▶ Your objective:
Up to and including the line containing "def tgcRatio (p", retype each line of the listing below exactly, beginning with the first.

[Supplied material Boundary: Start]

-- ==== Sys2Proof/Machine/Calibration.lean ====
section
/-! DEFINITION. The temperature compensation pipeline as pure functions of the image, the raw readings and the ambient
temperature (spec/43_calibration.md R206 to R226): stage 1, stages 2 to 7, the remap and the encoding. -/

namespace Sys2Proof.Machine

/-! ### Stage 1: ambient temperature (R206 to R209) -/

/-- `TaFormula(EE, PTAT)`, each line one rounded operation (R207). -/
def taFormula (p : Params) (ee : Image) (ptat : Half) : Fp :=
  let f := p.fpFormat
  let kt1 := kt1F p ee
  let kt2 := kt2F p ee
  let a := fmul f kt1 kt1
  let b := fmul f (fpInt f 4) kt2
  let c := fsub f (vthF p ee) (fpInt f (u16 ptat))
  let e := fmul f b c
  let d := fsub f a e
  let s := fsqrt f d
  let n := fsub f s kt1
  let q := fmul f (fpInt f 2) kt2
  let t1 := fdiv f n q
  fadd f t1 (tRefF f)

/-- `Plausible(t) = isFinite(t) and t <= TA_MAX` (R212). -/
def plausible (f : FpFormat) (t : Fp) : Bool := fpIsFinite f t && fpFiniteLeInt f t Config.taMax

/-! ### Stages 2 to 7 (R214 to R219) -/

/-- `POW4`: two squarings (R219; log 18). -/
def pow4 (f : FpFormat) (x : Fp) : Fp := fmul f (fmul f x x) (fmul f x x)

/-- `ROOT4`: two square roots (R219; log 18). -/
def root4 (f : FpFormat) (x : Fp) : Fp := fsqrt f (fsqrt f x)

/-- `reading - (offset + (slope / 2^off_scale) * (ta - 25))`: the formula stages 2 and 3 share (R214, R215). -/
def offsetComp (p : Params) (ee : Image) (ta : Fp) (reading offset slope : Fp) : Fp :=
  let f := p.fpFormat
  let dta := fsub f ta (tRefF f)
  let sc := fpPow2 f (offScale p ee)
  let u := fdiv f slope sc
  let v := fmul f u dta
  let w := fadd f offset v
  fsub f reading w

/-- Stage 2: `vcp_off` (R214). -/
def vcpOff (p : Params) (ee : Image) (ta : Fp) (cp : Half) : Fp :=
  offsetComp p ee ta (fpInt p.fpFormat (s16 cp)) (acpF p ee) (bcpF p ee)

/-- Stage 3: `vir_off[x]` (R215). -/
def virOff (p : Params) (ee : Image) (ta : Fp) (ir : Half) (x : Nat) : Fp :=
  offsetComp p ee ta (fpInt p.fpFormat (s16 ir)) (aiF p ee x) (biF p ee x)

/-- `g = tgc / 32` (R216). -/
def tgcRatio (p : Params) (ee : Image) : Fp := fdiv p.fpFormat (tgcF p ee) (fpInt p.fpFormat Config.tgcDiv)

/-- Stage 4: `vir_tgc[x] = vir_off[x] - g * vcp_off` (R216). -/
def virTgc (p : Params) (ee : Image) (virOffX vcpOffV : Fp) : Fp :=
  fsub p.fpFormat virOffX (fmul p.fpFormat (tgcRatio p ee) vcpOffV)

/-- Stage 5: `vir_comp[x] = vir_tgc[x] / eps` (R217). -/
def virComp (p : Params) (ee : Image) (virTgcX : Fp) : Fp := fdiv p.fpFormat virTgcX (epsF p ee)

/-- Stage 6: `alpha[x]` (R218). -/
def alphaOf (p : Params) (ee : Image) (x : Nat) : Fp :=
  let f := p.fpFormat
  let pr := fmul f (tgcRatio p ee) (alphacpF p ee)
  let num := fsub f (alpha0F p ee) pr
  let s0 := fpPow2 f (a0Scale p ee)
  let sd := fpPow2 f (daScale p ee)
  let t1 := fdiv f num s0
  let t2 := fdiv f (daF p ee x) sd
  fadd f t1 t2

/-- Stage 7: `to[x]` from `vir_comp[x]` and `alpha[x]` (R219). -/
def objectTemp (f : FpFormat) (ta virCompX alphaX : Fp) : Fp :=
  let tk := fadd f ta (kKelvinF f)
  let k4 := pow4 f tk
  let y := fdiv f virCompX alphaX
  let r := fadd f y k4
  fsub f (root4 f r) (kKelvinF f)

/-- Stages 3 to 7 for one raw pixel, stage 2 done once: `to[x]` (R227). -/
def pixelTemp (p : Params) (ee : Image) (ta vcpOffV : Fp) (ir : Half) (x : Nat) : Fp :=
  objectTemp p.fpFormat ta (virComp p ee (virTgc p ee (virOff p ee ta ir x) vcpOffV)) (alphaOf p ee x)

/-! ### Remap (R222, R223) -/

/-- The raw index of logical pixel `L = i*16 + j`: `x = j*4 + i` (R222). -/
def rawIndex (l : Nat) : Nat := l % Config.nCols * Config.nRows + l / Config.nCols

/-- The logical index of raw pixel `x` (R223). -/
def logicalIndex (x : Nat) : Nat := x % Config.nRows * Config.nCols + x / Config.nRows

/-- `TEMP` of a frame in logical order, from the raw readings `ir x` (R222, R227). -/
def frameTemps (p : Params) (ee : Image) (ta : Fp) (cp : Half) (ir : Nat → Half) : List Fp :=
  (List.range Config.nPix).map fun l =>
    pixelTemp p ee ta (vcpOff p ee ta cp) (ir (rawIndex l)) (rawIndex l)

/-! ### Encoding (R224 to R226) -/

/-- `Enc` on a rounded integer: saturated to 16 bits, with the clamp flag (R226). -/
def encInt (k : Int) : Half × Bool :=
  if k < 0 then (0x0000#16, true)
  else if 65535 < k then (0xFFFF#16, true)
  else (BitVec.ofInt 16 k, false)

/-- `Enc(to)`, `to` being `tob`: the 16-bit value and the clamp flag (R226). -/
def encTemp (f : FpFormat) (tob : Fp) : Half × Bool :=
  match fpVal f (fmul f (fadd f tob (kKelvinF f)) (fpInt f Config.encScale)) with
  | .nan => (0x0000#16, true)
  | .inf neg => if neg then (0x0000#16, true) else (0xFFFF#16, true)
  | .fin neg m e => encInt (roundHalfAway neg m e)

/-- `ENC` of a frame (R222). -/
def frameEncs (f : FpFormat) (temps : List Fp) : List Half := temps.map fun t => (encTemp f t).1

/-- Whether a pixel of the frame clamped (R227). -/
def frameClamped (f : FpFormat) (temps : List Fp) : Bool := temps.any fun t => (encTemp f t).2

end Sys2Proof.Machine
end

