-- ==== Sys2Proof/Machine/Protocol.lean ====
section
/-! DEFINITION. The host commands of the protocol family (spec/42_protocol_ops.md R152 to R167). -/

namespace Sys2Proof.Machine

/-- READ_EEPROM (R152). -/
def execReadEeprom (s : State) : Host.Outcome State Fault Refusal := .next (submit .readEeprom (.op .eeDump .command) s)

/-- WRITE_TRIM (R154). -/
def execWriteTrim (a : Byte) (s : State) : Host.Outcome State Fault Refusal :=
  .next (submit (.writeTrim a) (.op (trimOp a) .command) s)

/-- WRITE_CONFIG (R156). -/
def execWriteConfig (a b : Byte) (s : State) : Host.Outcome State Fault Refusal :=
  .next (submit (.writeConfig a b) (.op (cfgOp a b) .command) s)

/-- READ_CONFIG (R158). -/
def execReadConfig (s : State) : Host.Outcome State Fault Refusal := .next (submit .readConfig (.op .cfgRead .command) s)

/-- READ_PTAT (R159). -/
def execReadPtat (s : State) : Host.Outcome State Fault Refusal := .next (submit .readPtat (.op .ptatRead .command) s)

/-- READ_CP (R160). -/
def execReadCp (s : State) : Host.Outcome State Fault Refusal := .next (submit .readCp (.op .cpRead .command) s)

/-- READ_IR (R161). -/
def execReadIr (s : State) : Host.Outcome State Fault Refusal := .next (submit .readIr (.op .irRead .command) s)

/-- SET_REFRESH_RATE (R164): the code of the requested rate is latched, then the read-modify-write begins. -/
def execSetRefreshRate (arg16 : Half) (s : State) : Host.Outcome State Fault Refusal :=
  .next (submit (.setRefreshRate arg16) (.op .cfgRead (.rateRead (rateCodeOf s.params arg16) .command)) s)

/-- CHECK_POR (R167). -/
def execCheckPor (s : State) : Host.Outcome State Fault Refusal := .next (submit .checkPor (.op .cfgRead .checkPor) s)

end Sys2Proof.Machine
end

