-- ==== Sys2Proof/Machine/Session.lean ====
section
/-! DEFINITION. The host commands without a bus frame of their own: NOP, SESSION_OPEN, SESSION_CLOSE (spec/42_protocol_ops.md
R150, R151; spec/44_acquisition.md R274). -/

namespace Sys2Proof.Machine

/-- NOP (R274): completes at once. -/
def execNop (s : State) : Host.Outcome State Fault Refusal := .next (submit .nop .finish s)

/-- SESSION_OPEN (R150). -/
def execSessionOpen (s : State) : Host.Outcome State Fault Refusal :=
  .next (submit .sessionOpen (.openSession .command) s)

/-- SESSION_CLOSE (R151). -/
def execSessionClose (s : State) : Host.Outcome State Fault Refusal := .next (submit .sessionClose .closeSession s)

end Sys2Proof.Machine
end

[Supplied material Boundary: End]

▶ Written response:
-- ==== Sys2Proof/Machine/Calibration.lean ====
section
/-! DEFINITION. The temperature compensation pipeline as pure functions of the image, the raw readings and the ambient
temperature (spec/43_calibration.md R206 to R226): stage 1, stages 2 to 7, the remap and the encoding. -/

namespace Sys2Proof.Machine

/-! ### Stage 1: ambient temperature (R206 to R209) -/

/-- `TaFormula(EE, PTAT)`, each line one rounded operation (R207). -/
def taFormula (p : Params) (ee : Image) (ptat : Half) : Fp :=
  let f := p.fpFormat
  let kt1 := kt1F p ee
  let kt2 := kt2F p ee
  let a := fmul f kt1 kt1
  let b := fmul f (fpInt f 4) kt2
  let c := fsub f (vthF p ee) (fpInt f (u16 ptat))
  let e := fmul f b c
  let d := fsub f a e
  let s := fsqrt f d
  let n := fsub f s kt1
  let q := fmul f (fpInt f 2) kt2
  let t1 := fdiv f n q
  fadd f t1 (tRefF f)

/-- `Plausible(t) = isFinite(t) and t <= TA_MAX` (R212). -/
def plausible (f : FpFormat) (t : Fp) : Bool := fpIsFinite f t && fpFiniteLeInt f t Config.taMax

/-! ### Stages 2 to 7 (R214 to R219) -/

/-- `POW4`: two squarings (R219; log 18). -/
def pow4 (f : FpFormat) (x : Fp) : Fp := fmul f (fmul f x x) (fmul f x x)

/-- `ROOT4`: two square roots (R219; log 18). -/
def root4 (f : FpFormat) (x : Fp) : Fp := fsqrt f (fsqrt f x)

/-- `reading - (offset + (slope / 2^off_scale) * (ta - 25))`: the formula stages 2 and 3 share (R214, R215). -/
def offsetComp (p : Params) (ee : Image) (ta : Fp) (reading offset slope : Fp) : Fp :=
  let f := p.fpFormat
  let dta := fsub f ta (tRefF f)
  let sc := fpPow2 f (offScale p ee)
  let u := fdiv f slope sc
  let v := fmul f u dta
  let w := fadd f offset v
  fsub f reading w

/-- Stage 2: `vcp_off` (R214). -/
def vcpOff (p : Params) (ee : Image) (ta : Fp) (cp : Half) : Fp :=
  offsetComp p ee ta (fpInt p.fpFormat (s16 cp)) (acpF p ee) (bcpF p ee)

/-- Stage 3: `vir_off[x]` (R215). -/
def virOff (p : Params) (ee : Image) (ta : Fp) (ir : Half) (x : Nat) : Fp :=
  offsetComp p ee ta (fpInt p.fpFormat (s16 ir)) (aiF p ee x) (biF p ee x)

/-- `g = tgc / 32` (R216). -/
def tgcRatio (p : Params) (ee : Image) : Fp := fdiv p.fpFormat (tgcF p ee) (fpInt p.fpFormat Config.tgcDiv)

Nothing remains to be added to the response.